CBS - Logos and Slogans

Logos and Slogans

CBS unveiled its Eye Device logo on October 20, 1951. Before that, from the 1940s through 1951, CBS Television used an oval spotlight on the block letters C-B-S. The Eye device was conceived by William Golden based on a Pennsylvania Dutch hex sign as well as a Shaker drawing. (While commonly attributed to Golden, there is speculation that at least some design work on the symbol may have been done by another CBS staff designer, Georg Olden, one of the first African-Americans to attract some attention in the postwar graphic design field.) The Eye device made its broadcasting debut on October 20, 1951. The following season, as Golden prepared a new "ident," CBS President Frank Stanton insisted on keeping the Eye device and using it as much as possible. (Golden died unexpectedly in 1959, and was replaced by one of his top assistants, Lou Dorfsman, who would go on to oversee all print and on-air graphics for CBS for the next thirty years.)

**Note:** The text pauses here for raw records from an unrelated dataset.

-- ==== Sys2Proof/Machine/Home.lean ====
section
/-! DEFINITION. Memory at its homes: line keys, the committed value, translation (R288 to R294), notices, publications and their steps at the home (R301 to R306, R349, R415 to R421). -/

namespace Sys2Proof.Machine

/-! ## Line keys -/

/-- Lines of one physical address space (R283: 52 bits). -/
def spaceLines : Nat := 2 ^ 45
/-- Bytes of one physical address space. -/
def spaceBytes : Nat := 2 ^ 52

/-- The key of a byte of device dev; own device and host bytes are keyed by physical address. -/
def byteKey (own dev phys : Nat) : Nat := if dev = own then phys else (dev + 1) * spaceBytes + phys

def lineRemote (line : Nat) : Bool := decide (spaceLines ≤ line)
def lineDev (line : Nat) : Nat := line / spaceLines - 1
def lineHost (line : Nat) : Bool := decide (Config.hostBase / 128 ≤ line) && !lineRemote line
/-- Homed on the host or on another device (R303). -/
def lineFar (line : Nat) : Bool := lineHost line || lineRemote line

/-- The home slice of a line within its die (R279). -/
def homeSlice (line : Nat) : Nat :=
  (Nat.xor (Nat.xor (line % 32768) (line / 32768 % 32768)) (line / 1073741824 % 32768)) % 36

/-- The die whose HBM4E range holds an address (R283, R290). -/
def dieOfPhys (a : Nat) : Nat := a / Config.dieBytes % 4

/-! ## The committed value -/

/-- The part of a proxy slice that acts as home for a byte (R413), or holds it until the home has taken it (R416). -/
def Proxy.acts (p : Proxy) (line off : Nat) : Bool :=
  p.line == line && !(p.kind == .copy) && (alookup off p.bytes).isSome

/-- A proxy that is acting home for bytes of a line. -/
def Proxy.actsFor (p : Proxy) (line : Nat) : Bool := p.line == line && (p.kind == .owned || p.kind == .priv)

/-- The committed byte at a key of the own device or the host: the acting home's (R413). -/
def State.homeByte (s : State) (key : Nat) : Byte :=
  match s.proxies.find? (fun p => p.acts (key / 128) (key % 128)) with
  | some p => (alookup (key % 128) p.bytes).getD 0
  | none => NMap.get s.mem key

def State.homeBytes (s : State) (key n : Nat) : List Byte := (List.range n).map fun i => s.homeByte (key + i)
def State.homeLineData (s : State) (line : Nat) : List Byte := s.homeBytes (line * 128) 128

/-- Commits one byte at its acting home. -/
def State.setHomeByte (s : State) (key : Nat) (b : Byte) : State :=
  if s.proxies.any (fun p => p.acts (key / 128) (key % 128)) then
    { s with proxies := updateFirst (fun p => p.acts (key / 128) (key % 128)) (fun p => { p with bytes := ainsert (key % 128) b p.bytes }) s.proxies }
  else { s with mem := NMap.set s.mem key b }

def State.setHomeAt (s : State) : List (Nat × Byte) → State
  | [] => s
  | (k, b) :: r => (s.setHomeByte k b).setHomeAt r

/-- Sectors of 32 bytes that a list of byte keys covers whole (R404). -/
def wholeSectors (keys : List Nat) : List Nat :=
  ((keys.filter (fun k => k % 32 == 0)).filter fun k => (List.range 32).all fun i => keys.contains (k + i)).map (· / 32)

/-- Clears the poison marks of sectors that a write covers whole (R404). -/
def clearPoison (m : NMap 1) (keys : List Nat) : NMap 1 :=
  (wholeSectors keys).foldl (fun m k => NMap.set m k 0) m

/-- Commits bytes of one line: writes by mask (R308). -/
def State.commitLine (s : State) (line : Nat) (bs : LineBytes) : State :=
  let ks := bs.map fun e => (line * 128 + e.1, e.2)
  { s.setHomeAt ks with poison := clearPoison s.poison (ks.map (·.1)) }

/-- Sets or clears the marks of sectors of a line (R404). -/
def setMarks (m : NMap 1) (line : Nat) (is : List Nat) (v : BitVec 1) : NMap 1 := is.foldl (fun m i => NMap.set m (line * 4 + i) v) m

/-- The mark of a sector of a line. -/
def hasMark (m : NMap 1) (line i : Nat) : Bool := NMap.get m (line * 4 + i) == 1

/-- The sectors of a line that bytes cover whole (R404). -/
def wholeOf (bs : LineBytes) : List Nat :=
  if bs.length < 32 then [] else (List.range 4).filter fun i => (List.range 32).all fun j => (alookup (32 * i + j) bs).isSome

/-- Commits bytes of one line with the marks that their sectors carry (R404). -/
def State.commitMarked (s : State) (line : Nat) (bs : LineBytes) (bad : List Nat) : State :=
  let t := s.commitLine line bs
  { t with poison := setMarks t.poison line bad 1 }

/-- A poison mark lies on one of n bytes from a key (R404). -/
def poisoned (m : NMap 1) (key n : Nat) : Bool :=
  (List.range ((key + n - 1) / 32 + 1 - key / 32)).any fun i => NMap.get m (key / 32 + i) == 1

/-! ## Line images

A line travels as 128 bytes; where a sector is marked (R404), one more byte follows with a bit for each marked sector. No byte at all stands for a line that could not be had: poison in every sector (R435). -/

/-- A line's bytes with marks. -/
def imageOf (m : NMap 1) (line : Nat) (data : List Byte) : List Byte :=
  match (List.range 4).filter (hasMark m line) with
  | [] => data
  | is => data ++ [BitVec.ofNat 8 ((is.map fun i => 2 ^ i).sum)]

/-- The sectors that an image marks. -/
def imageMarks (img : List Byte) : List Nat :=
  (List.range 4).filter fun i => img.isEmpty || (img.getD 128 0).getLsbD i

/-- An image has a mark on one of n bytes from an offset. -/
def imagePoison (img : List Byte) (off n : Nat) : Bool :=
  (imageMarks img).any fun i => decide (off < 32 * i + 32) && decide (32 * i < off + n)

/-- The image of a line at its acting home. -/
def State.lineImage (s : State) (line : Nat) : List Byte := imageOf s.poison line (s.homeLineData line)

/-! ## Home lines -/

def State.homeOf (s : State) (line : Nat) : Option HomeLine := s.homes.find? (fun h => h.line == line)

/-- The home's record of a line; without a record its home die is that of its frame (R284, R290). -/
def State.homeD (s : State) (line : Nat) : HomeLine := (s.homeOf line).getD (HomeLine.fresh line (dieOfPhys (line * 128)))

def State.mapHome (s : State) (line : Nat) (f : HomeLine → HomeLine) : State :=
  if s.homes.any (fun h => h.line == line) then { s with homes := updateFirst (fun h => h.line == line) f s.homes }
  else { s with homes := s.homes ++ [f (s.homeD line)] }

/-- No operation is in progress on the line, and it is not between two acting homes (R302, R348, R416, R418). -/
def HomeLine.free (h : HomeLine) : Bool := h.op == .idle && match h.dir with
  | .recalling | .wbWait _ => false
  | _ => true

/-- The home can start an operation on the line for a request that arrives now: none is in progress and none waits (R302, R348). -/
def State.homeIdle (s : State) (line : Nat) : Bool :=
  match s.homeOf line with
  | none => true
  | some h => h.free && h.waiting.isEmpty

/-- A request waits at the home in its order of arrival (R302, R348). -/
def State.waitAtHome (s : State) (line : Nat) (i : Msg) : State := s.mapHome line fun h => { h with waiting := h.waiting ++ [i] }

/-- Lets the waiting requests of a line go on: the home takes them one after the other, in their order of arrival (R348). -/
def State.releaseHome (s : State) (line : Nat) : State :=
  if (s.homeOf line).any fun h => h.free && !h.waiting.isEmpty then s.send (.homeServe line) else s

/-- A core holds bytes of the line or a copy in its shelf: its cluster's presence bit is set (R348), and its die's bit (R414). -/
def State.markPresent (s : State) (line core : Nat) : State :=
  s.mapHome line fun h =>
    { h with
      clusters := if h.clusters.contains (clusterOf core) then h.clusters else h.clusters ++ [clusterOf core]
      dies := if dieOf core = h.die || h.dies.contains (dieOf core) then h.dies else h.dies ++ [dieOf core] }

/-- The cores of clusters, without some of them. -/
def coresOf (cls : List Nat) (except : List Nat) : List Nat :=
  (cls.flatMap fun c => [4 * c, 4 * c + 1, 4 * c + 2, 4 * c + 3]).filter fun c => !except.contains c

/-- A list without its repeats. -/
def dedup {α : Type} [DecidableEq α] (xs : List α) : List α := xs.foldl (fun r x => if r.contains x then r else r ++ [x]) []

/-- The messages of a home after a change by a core: notices on its own die, relays to the other dies, guest invalidations (R349, R420). -/
def HomeLine.messages (h : HomeLine) (except : List Nat) : List Msg :=
  (coresOf (h.clusters.filter fun c => c / 18 == h.die) except).map (fun c => Msg.notice c h.line)
  ++ (dedup (((h.clusters.map (· / 18)) ++ h.dies).filter (fun d => d != h.die))).map (fun d => Msg.relayedNotice d h.line)
  ++ h.guests.map (fun g => Msg.guestInvalidation g h.line)

/-- Sends the home's messages and waits for their acknowledgements under op; with none to send, the last acknowledgement is at hand (R349). -/
def State.notify (s : State) (line : Nat) (op : HomeOp) (except after : List Nat) (extra : List Msg) : State :=
  let ms := extra ++ (s.homeD line).messages except
  (s.mapHome line fun h => { h with op := op, spare := except, acks := ms.length + 1, after := after }).sendAll
    (ms ++ [.noticeAcknowledge line])

/-- A commit that a core causes itself: a daub copy on its own shelf is no longer the latest value and becomes a notice (R304, R330). -/
def State.outdate (s : State) (core line : Nat) : State :=
  if (s.coreBy core).shelf.any fun e => e.line == line && e.copy.isSome then
    s.mapCore core fun c => { c with shelf := c.shelf.map fun e => if e.line = line then { e with copy := none } else e }
  else s

/-- The same where nothing has to be told: the operation ends at once. -/
def State.notifyFast (s : State) (line : Nat) (except after : List Nat) (extra : List Msg) : State :=
  let s := except.foldl (fun s c => s.outdate c line) s
  if (extra ++ (s.homeD line).messages except).isEmpty then s.mapHome line fun h => { h with clusters := after, guests := [] }
  else s.notify line .notifying except after extra

/-! ## Merges of a line that another die acts for (R418, R419) -/

/-- Starts a merge: the operation that causes it waits for it. -/
def State.startRecall (s : State) (line : Nat) (i : Msg) : State :=
  let ps := s.proxies.filter (·.actsFor line)
  let s1 := s.mapHome line fun h =>
    { h with waiting := h.waiting ++ [i], dir := if ps.isEmpty then .home else .recalling, parts := ps.length }
  if ps.isEmpty then s1.releaseHome line else s1.sendAll (ps.map fun p => Msg.recall p.die line)

/-- An operation of R419 by a core on some bytes has to wait for a merge. -/
def State.needMerge (s : State) (line core : Nat) (offs : List Nat) : Bool :=
  match s.homeOf line with
  | none => false
  | some h =>
    match h.dir with
    | .owned d => d != dieOf core
    | .priv => !(offs.all fun o => ((alookup (dieOf core) h.masks).getD []).contains o)
    | _ => false

/-- A part of the line that the proxy of a die has evicted and the home has not acknowledged (R416). -/
def State.holdOf (s : State) (line die : Nat) : Bool := s.proxies.any fun p => p.line == line && p.die == die && p.kind == .hold

/-- A request waits at the proxy of its die until the write-back is acknowledged (R416, R422). -/
def State.waitAtProxy (s : State) (line die : Nat) (m : Msg) : State :=
  { s with proxies := updateFirst (fun p => p.line == line && p.die == die && p.kind == .hold) (fun p => { p with waiting := p.waiting ++ [m] }) s.proxies }

/-! ## Bytes that other agents write at a home -/

/-- The offsets and bytes of one line. -/
def lineSpan (key : Nat) (bs : List Byte) : LineBytes := (List.range bs.length).zip bs |>.map fun e => (key % 128 + e.1, e.2)

/-- Splits consecutive bytes at line boundaries. -/
def splitLines (key : Nat) (bs : List Byte) : List (Nat × LineBytes) :=
  (List.range ((key % 128 + bs.length + 127) / 128)).map fun i =>
    (key / 128 + i, ((List.range bs.length).zip bs).filterMap fun e =>
      if (key + e.1) / 128 = key / 128 + i then some ((key + e.1) % 128, e.2) else none)

/-- An agent that is no core, at a line's home. -/
def noCore : Nat := Config.cores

An example of CBS Television Network's imaging (and the distinction between the television and radio networks) may be seen in a video of The Jack Benny Program from 1953; the video appears to be converted from kinescope, and "unscoped" or unedited. One sees the program very nearly as one would have seen it live on CBS. Don Wilson is the program announcer, but also voices a promo for Private Secretary, which starred Ann Sothern and alternated weekly with Jack Benny on the CBS schedule. Benny continued to appear on CBS radio and television at that time, and Wilson makes a promo announcement at the end of the broadcast for Benny's radio program on the CBS Radio Network. The program closes with the "CBS Television Network" ID slide (the "CBS eye" over a field of clouds with the words "CBS Television Network" superimposed over the eye). There is, however, no voiceover accompanying the ID slide. It is unclear whether it was simply absent from the recording or never originally broadcast (a staff announcer may have provided a voiceover message, if so, it was not recorded on this clip).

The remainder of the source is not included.